Mo., 16.02.2026 , 13:27 Uhr

Sulzbach-Rosenberg

Naherholungsgebiet Obere Wagensass gesperrt – Waldpflegemaßnahmen von den Bayerischen Staatsforsten

Fällarbeiten im Wald bei der Oberen Wagensass in Sulzbach-Rosenberg. Der Wald ist aktuell in großen Teilen gesperrt, denn durch die Holzernte ist der Bereich für Spaziergänger zu gefährlich.

50 bis 100 Bäume in einer Stunde können moderne Harvester fällen. Eine beeindruckende Geschwindigkeit, wenn man bedenkt, welch harte und langwierige Arbeit solche Baumfällarbeiten früher waren. Auch wenn Fällarbeiten heute also sehr zeiteffizient sind, dauert es trotzdem eine Weile, bis ein Waldstück durchforstet ist. Deswegen ist der Wald im Naherholungsgebiet der Oberen Wagensass in Sulzbach-Rosenberg aktuell für einige Wochen gesperrt.
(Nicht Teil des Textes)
-- ==== Sys2Proof/Laws/KeepsCsr.lean ====
section
/-! SUPPORT. What each function of Machine/Csr.lean keeps. -/

namespace Sys2Proof.Machine

theorem csrRead_keeps {s0 : State} {die : Nat} {off : Nat} {insp : Bool} {s : State} (hs : Keeps s0 s) : Keeps s0 (csrRead die off insp s).2 := by
  unfold csrRead
  extract_lets -merge -underBinder +onlyGivenNames u0
  refine Keeps.ite2 (secRead_keeps hs) ?_
  split
  · exact mgrRead_keeps hs
  · exact cfgBlkRead_keeps hs
  · exact nocRead_keeps hs
  · exact adlRead_keeps hs
  · exact clkRead_keeps hs
  · exact pwrRead_keeps hs
  · exact tstRead_keeps hs
  · exact dbgRead_keeps hs
  · exact lnBlkRead_keeps hs
  · exact spnRead_keeps hs
  · exact ddrBlkRead_keeps hs
  · exact meeBlkRead_keeps hs
  · exact wdsBlkRead_keeps hs
  · exact tbcRead_keeps hs
  · exact csrWord_keeps hs

theorem csrPut_keeps {s0 : State} {die : Nat} {off : Nat} {be : BitVec 4} {w : Word} {fwg : BitVec 5} {s : State} (hs : Keeps s0 s) : Keeps s0 (csrPut die off be w fwg s) := by
  unfold csrPut
  extract_lets -merge -underBinder +onlyGivenNames u0
  refine Keeps.ite (secWrite_keeps hs) ?_
  split
  · exact mgrWrite_keeps hs
  · exact cfgBlkWrite_keeps hs
  · exact nocWrite_keeps hs
  · exact adlWrite_keeps hs
  · exact clkWrite_keeps hs
  · exact pwrWrite_keeps hs
  · exact tstWrite_keeps hs
  · exact dbgBlkWrite_keeps hs
  · exact lnBlkWrite_keeps hs
  · exact spnWrite_keeps hs
  · exact ddrBlkWrite_keeps hs
  · exact meeBlkWrite_keeps hs
  · exact wdsBlkWrite_keeps hs
  · exact tbcWrite_keeps hs
  · exact hs

theorem csrWrite_keeps {s0 : State} {die : Nat} {off : Nat} {be : BitVec 4} {w : Word} {fwg : BitVec 5} {s : State} (hs : Keeps s0 s) : Keeps s0 (csrWrite die off be w fwg s) := by
  unfold csrWrite
  refine Keeps.ite (csrPut_keeps hs) ?_
  extract_lets -merge -underBinder +onlyGivenNames u0 u1
  exact csrPut_keeps hs

theorem regWriteF_keeps {s0 : State} {die : Nat} {off : Nat} {w : Word} {fwg : BitVec 5} {s : State} (hs : Keeps s0 s) : Keeps s0 (regWriteF die off w fwg s) := by
  unfold regWriteF
  exact Keeps.ite (csrWrite_keeps hs) hs

theorem execRegWrite_keeps {die : Fin 7} {off : BitVec 28} {w : Word} {fwg : BitVec 5} {s : State} {t' : State} (he : execRegWrite die off w fwg s = .next t') : Keeps s t' := by
  unfold execRegWrite at he
  cases he
  exact regWriteF_keeps ((Keeps.refl s))

end Sys2Proof.Machine
end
Die Bayerischen Staatsforsten führen dort Waldpflegemaßnahmen durch und fällen Bäume. Für Spaziergänger ist der Wald während der Fällarbeiten zu gefährlich. „Innerhalb des Radius des Harvesters ist es natürlich sehr gefährlich, aber auch dort, wo der Harvester gerade gearbeitet hat.“, erklärt Philipp Bahnmüller. Er ist Betriebsleiter des Forstbetriebs Schnaittenbach der Bayerischen Staatsforsten. „Es können immer noch Baumteile oder größere Äste in den Baumkronen hängen, die dann herunterfallen. Das können wir nicht ganz vermeiden. Deswegen halten wir diese Bereiche auch gesperrt.“

Aufbau eines resilienten Klimawaldes

Die Fällarbeiten dienen nicht nur dazu, Holz für den Verkauf zu ernten, sondern auch dazu, den Wald gut für die Zukunft aufzustellen. Die Förster suchen sich ganz bewusst die Bäume aus, die stehenbleiben sollen. „Und solche Bäume, die die ‚guten‘ Bäume bedrängen, entnehmen wir“, so Bahnmüller. ‚Gute‘ Bäume, das sind zum Beispiel Baumarten, die in dem bestimmten Waldstück seltener vorkommen. In der Wagensass stehen vor allem Kiefern und Fichten. Die Förster hätten aber gerne auch Laubbäume für eine gesunde Mischung und achten deswegen besonders darauf, dass junge Laubbäume genug Licht und Platz bekommen.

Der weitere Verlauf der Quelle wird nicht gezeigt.